I think it is this you're looking for?

    PV = nRT


Where P is pressure. V is volume. T is temperature (Kelvin). R is the universal gas constant (8.3145 J/mol K) and n is the number of moles of gas molecules (mole volume).

To calculate the pressure, calculate the number of moles n in your gas.
Multiply that by R, multiply by temperature, divide by volume.

You don't need the surface area, but you need to know the volume.

Knowing the mass of the gas you can divide it by the molar mass.
Knowing the number of molecules you can divide by Avogadro’s number (number of atoms in 1 mole). And air seems to fit this rather well, as I understands it, even though being a mix.

Take a look here Ideal gas.
Is that a home work question? Or is it a serious idea, kind of unusual if so :)


==

And a "mole is defined as the amount of substance that contains as many elementary entities (e.g., atoms, molecules, ions, electrons) as there are atoms in 12 g of the isotope carbon-12. Thus, by definition, one mole of pure 12C has a mass of exactly 12 g.

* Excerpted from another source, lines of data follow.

-- ==== Sys2Proof/Machine/State.lean ====
section
/-! DEFINITION. Machine/State.lean: the state of the module, plain data. Every register that client software can see
has its one home in `regs` (values in force) with the stage of R379 in `staged` and the pending members of pairs of
R377 in `pairs`; the structures below hold the state that the chapters of spec/ give the blocks beside those registers. -/

namespace Sys2Proof.Machine

/-- Reasons to stop with a fault. The spec describes the outcome of every command of the table, so one reason is
enough. -/
inductive Fault where
  /-- Raised by no meaning of this model at present: kept for a command that the spec would leave without effect (R2).
  Safe: it stops where the hardware goes on. -/
  | dutyBroken
  deriving DecidableEq, Repr

/-- Reasons to refuse a command. -/
inductive Refusal where
  /-- Raised by an arm of Dispatch.lean whose command has no meaning yet. Safe: the model stops. -/
  | notModelled (mnemonic : String)
  deriving DecidableEq, Repr

/-! ### Identity of the module -/

/-- What fuses, boot flash and the label fix for one module (R20, R166, R316, R474-R486). -/
structure Module where
  coated : Bool := false
  step : Nat := 1
  serial : Nat := 0
  /-- Cores enabled by fuse (GLB_CORE_MAP.PRESENT). -/
  present : Nat := 0xFFFF
  /-- Cores whose repair lane is in use, as CORE_REPAIR shows it. -/
  repair : List Nat := List.replicate 16 0
  /-- Dies lost (R16): CDA 1, CDB 2, MDA 4, MDB 8. -/
  lost : Nat := 0
  /-- Key fuses: revoked firmware signers (4 bits) and the anti-rollback count (R475, R483). -/
  revoked : Nat := 0
  rollback : Nat := 0
  /-- The four firmware signer slots (R476) and the unique device secret (R485). -/
  fwSlots : List (List Byte) := List.replicate 4 (List.replicate 32 0)
  secret : List Byte := List.replicate 32 0
  /-- Certificates of R486, DER bytes by number. -/
  certs : List (List Byte) := List.replicate 4 []
  deriving DecidableEq, Repr

/-- The IDCODE value (R502). -/
def Module.idcode (m : Module) : Nat := m.step % 16 * 2 ^ 28 + 0x7160 * 2 ^ 12 + 0x2E5 * 2 + 1

/-! ### Web position (spec/02_web_position.md) -/

/-- An encoder channel's running values (R36, R42-R44, R506). -/
structure PosChan where
  haveBase : Bool := false
  eNm : Int := 0
  eFrac : Nat := 0
  cPrev : Nat := 0
  tGood : Nat := 0
  v : Int := 0
  vF : Int := 0
  vP : Int := 0
  /-- The mode of R44: true for the frequency method, false for the period method (R44: a restart sets period). -/
  freqMode : Bool := false
  /-- Good reads of R42, newest first: e_nm and t_good. -/
  history : List (Int × Nat) := []
  /-- The anchor of R43: e_nm and t_good. -/
  anchor : Option (Int × Nat) := none
  /-- R506: WORDLEN, CODE or DIR_INVERT changed, so the next good read is taken without the jump check. -/
  rebase : Bool := false
  /-- A good read since enable or REZERO (POS_STATUS.HAVE_BASE). -/
  seen : Bool := false
  /-- DTIME of the first request after the last commit that acted on the channel (R506). -/
  readFrom : Nat := 0
  deriving DecidableEq, Repr

/-- A position base (R39, R50): position, time and speed. -/
structure PosBase where
  pos : Int
  t : Nat
  v : Int
  deriving DecidableEq, Repr

/-- Web position, speed estimation and failover (R25, R36-R53). -/
structure PosSt where
  wpos : Nat := 0
  /-- WPOS on the tick before (R60). -/
  wposBefore : Nat := 0
  /-- The full 64-bit backlog of R39 and R40. -/
  backlog : Nat := 0
  zeroNm : Int := 0
  base : Option PosBase := none
  /-- A base whose first tick is the next one (R39). -/
  nextBase : Option PosBase := none
  /-- R78: a new base came into force and EDGE_RECOMPUTE has not run on it yet. -/
  newBase : Bool := false
  chans : List PosChan := List.replicate 4 {}
  /-- The hold interval of R46 and R50: armed, and the DTIME from which it runs. -/
  holdArmed : Bool := false
  holdStart : Nat := 0
  /-- Reads of the source since the last tuple (R49), and the DTIME that a tuple of the last read carries (R48). -/
  readsSinceTuple : Nat := 0
  readAt : Nat := 0
  tupleSeq : Nat := 0
  /-- Tuples still to carry TAKEOVER (R52) and ZERO (R41). -/
  takeoverLeft : Nat := 0
  zeroLeft : Nat := 0
  /-- The current master of a follower (R50), its last SEQ, and whether only ZERO tuples are accepted (R41). -/
  master : Option Nat := none
  lastSeq : Option Nat := none
  needZero : Bool := false
  lastTuple : Nat := 0
  /-- DTIME of the first tuple of the unbroken run of tuples that carry EXTRAP (R52). -/
  extrapSince : Option Nat := none
  lostTuple : Bool := false
  dAvg : Int := 0
  /-- Consecutive reads of R51 within the alignment tolerance. -/
  alignRun : Nat := 0
  /-- DTIME at which the last good read of the source was processed (R46). -/
  lastGood : Nat := 0
  /-- R41: the next base is taken without the no-decrease test of R39. -/
  takeAsIs : Bool := false
  deriving DecidableEq, Repr

/-! ### Position sequencer and part tracking (spec/03_position_sequencer.md) -/

/-- A sequencer entry (R54) with its running x, xf and n (R55). -/
structure SeqEntry where
  wpos : Nat := 0
  pitch : Nat := 0
  pitchFrac : Nat := 0
  valid : Bool := false
  repeats : Bool := false
  count : Nat := 0
  action : Nat := 0
  tag : Nat := 0
  param : Nat := 0
  /-- VALID as it was written (R54): `valid` falls after the last firing, this does not. -/
  defValid : Bool := false
  x : Nat := 0
  xf : Nat := 0
  n : Nat := 0
  deriving DecidableEq, Repr

/-- Part states (R66). -/
inductive PartState where
  | free | opened | closed | decided | armed | done
  deriving DecidableEq, Repr

/-- Sheepdog's outcome of a part (R389-R391). -/
inductive SdgOutcome where
  | absent | pass | reject
  deriving DecidableEq, Repr

/-- A camera line gated while a part was open: gate number of the camera and whether its slot has closed (R109, R143). -/
structure GatedLine where
  gate : Nat
  closed : Bool
  deriving DecidableEq, Repr

/-- The part of a part-table entry that client software reads (R66) and the values copied at PART_OPEN (R61). -/
structure PartCore where
  id : Nat := 0
  origin : Nat := 0
  lane : Nat := 0
  state : PartState := .free
  verdict : Option Nat := none
  flags : Nat := 0
  tag : Nat := 0
  channel : Nat := 0
  residual : Int := 0
  onDtime : Nat := 0
  decOff : Nat := 0
  onOff : Nat := 0
  offOff : Nat := 0
  /-- Indices of the part's DECISION and EJECT_PASS entries in its part track. -/
  decIdx : Nat := 0
  ejectIdx : Nat := 0
  job : Nat := 0
  decDtime : Nat := 0
  /-- R67: the eject armed. -/
  arms : Bool := false
  deriving DecidableEq, Repr

/-- A decimated row (R128): WPOS of its first row's gate, the OR of the four rows' flags, samples of a part's plane. -/
structure DecRow where
  wpos : Nat
  flags : Nat
  samples : List Nat
  deriving DecidableEq, Repr

/-- A sample that capture makes of a part (R282, R285): its slot, what its header names, the WPOS and the rows built so far, each
with its padded planes. -/
structure CapRun where
  slot : Nat
  id : Nat
  lane : Nat
  cols : Nat
  wpos : Nat := 0
  rows : List (List (List Byte)) := []
  /-- Rows of which every plane is written. -/
  placed : Nat := 0
  /-- The gates of the part, once it is no longer OPEN. -/
  gates : Option (List Nat) := none
  /-- The header is written. -/
  done : Bool := false
  /-- A later ARM or SUPERSEDED ended it (R281, R284), and ARM has freed its slot. -/
  dead : Bool := false
  freed : Bool := false
  deriving DecidableEq, Repr

/-- What a part carries for its verdict (R143, R387-R398, R404, R239). -/
structure PartVerdict where
  /-- The program result (R388), 64 bytes, and whether it is malformed. -/
  result : Option (List Byte) := none
  badResult : Bool := false
  /-- The program result was available before this DTIME's tick began: DTIME of the snapshot. -/
  resultTime : Nat := 0
  /-- SDG_LANEm_CFG, _REF_LO, _REF_HI and _REF_GEOM of the lane in force on the PART_OPEN tick (R389). -/
  sdgCfg : Nat := 0
  sdgRef : Nat := 0
  sdgGeom : Nat := 0
  sdg : SdgOutcome := .absent
  sdgScore : Nat := 0
  sdgTime : Nat := 0
  /-- Decimated rows of the part for Sheepdog's check, in order, and that one of them carried PADDED or REG_LATE (R389). -/
  sdgRows : List DecRow := []
  sdgFlagged : Bool := false
  /-- Position in the combined order of R391: queued, or abandoned. -/
  sdgQueued : Bool := false
  /-- DTIME at which the latest of those rows arrived. -/
  sdgAt : Nat := 0
  sdgAbandoned : Bool := false
  /-- DTIME of the combination (R393). -/
  combined : Option Nat := none
  disagree : Bool := false
  incomplete : Bool := false
  faultMark : Bool := false
  /-- The proof mode of the part (R404), 0 none. -/
  proof : Nat := 0
  acOk : Bool := false
  acFail : Bool := false
  /-- PSQ_LANEm_COLS as copied at PART_OPEN (R61). -/
  cols : Nat := 0
  /-- Gates of the lane's camera fired while the part was OPEN, in order (R143). -/
  gates : List Nat := []
  /-- DTIME of the last of them, and how many came before that tick: a DECISION on it leaves those (R62). -/
  gateTick : Nat := 0
  gatesBefore : Nat := 0
  /-- Leaf digests of R143 by gate, of the gates whose slots have closed, and the final input digest (R144). -/
  leaves : List (Nat × List Byte) := []
  digest : Option (List Byte) := none
  /-- The digests of the image and the weight set under which the part opened (R239, R240). -/
  imageDigest : List Byte := []
  weightDigest : List Byte := []
  /-- The sample that capture makes of the part, while it is a candidate (R282). -/
  capture : Option CapRun := none
  deriving DecidableEq, Repr

/-- A part-table entry. -/
structure Part where
  core : PartCore := {}
  vd : PartVerdict := {}
  deriving DecidableEq, Repr

/-- What an edge pair is computed from (R68, R508): its part, or none for a PULSE; the position of the on edge; the
position of the off edge in position mode, or none in duration mode, where the width in ns counts. -/
structure EdgeSrc where
  owner : Option Nat
  onPos : Nat
  offPos : Option Nat
  width : Nat
  /-- DTIME of the firing tick of a PULSE, from which its lead counts (R508). -/
  fired : Option Nat := none
  deriving DecidableEq, Repr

The experimentally determined value of a mole as adopted by CODATA in 2006 is 6.02214179(30)×1023

By this definition, a mole of any pure substance has a mass in grams exactly equal to that substance's molecular or atomic mass; e.g., 1mol of calcium-40 has an approximative mass of 40g, because the Ca-40 isotope has a mass of 39.9625906 amu on the C-12 scale. In other words, the numerical value of a substance's molecular or atomic mass in atomic mass units is the same as that of its molar mass—the mass of one mole of that substance—in grams.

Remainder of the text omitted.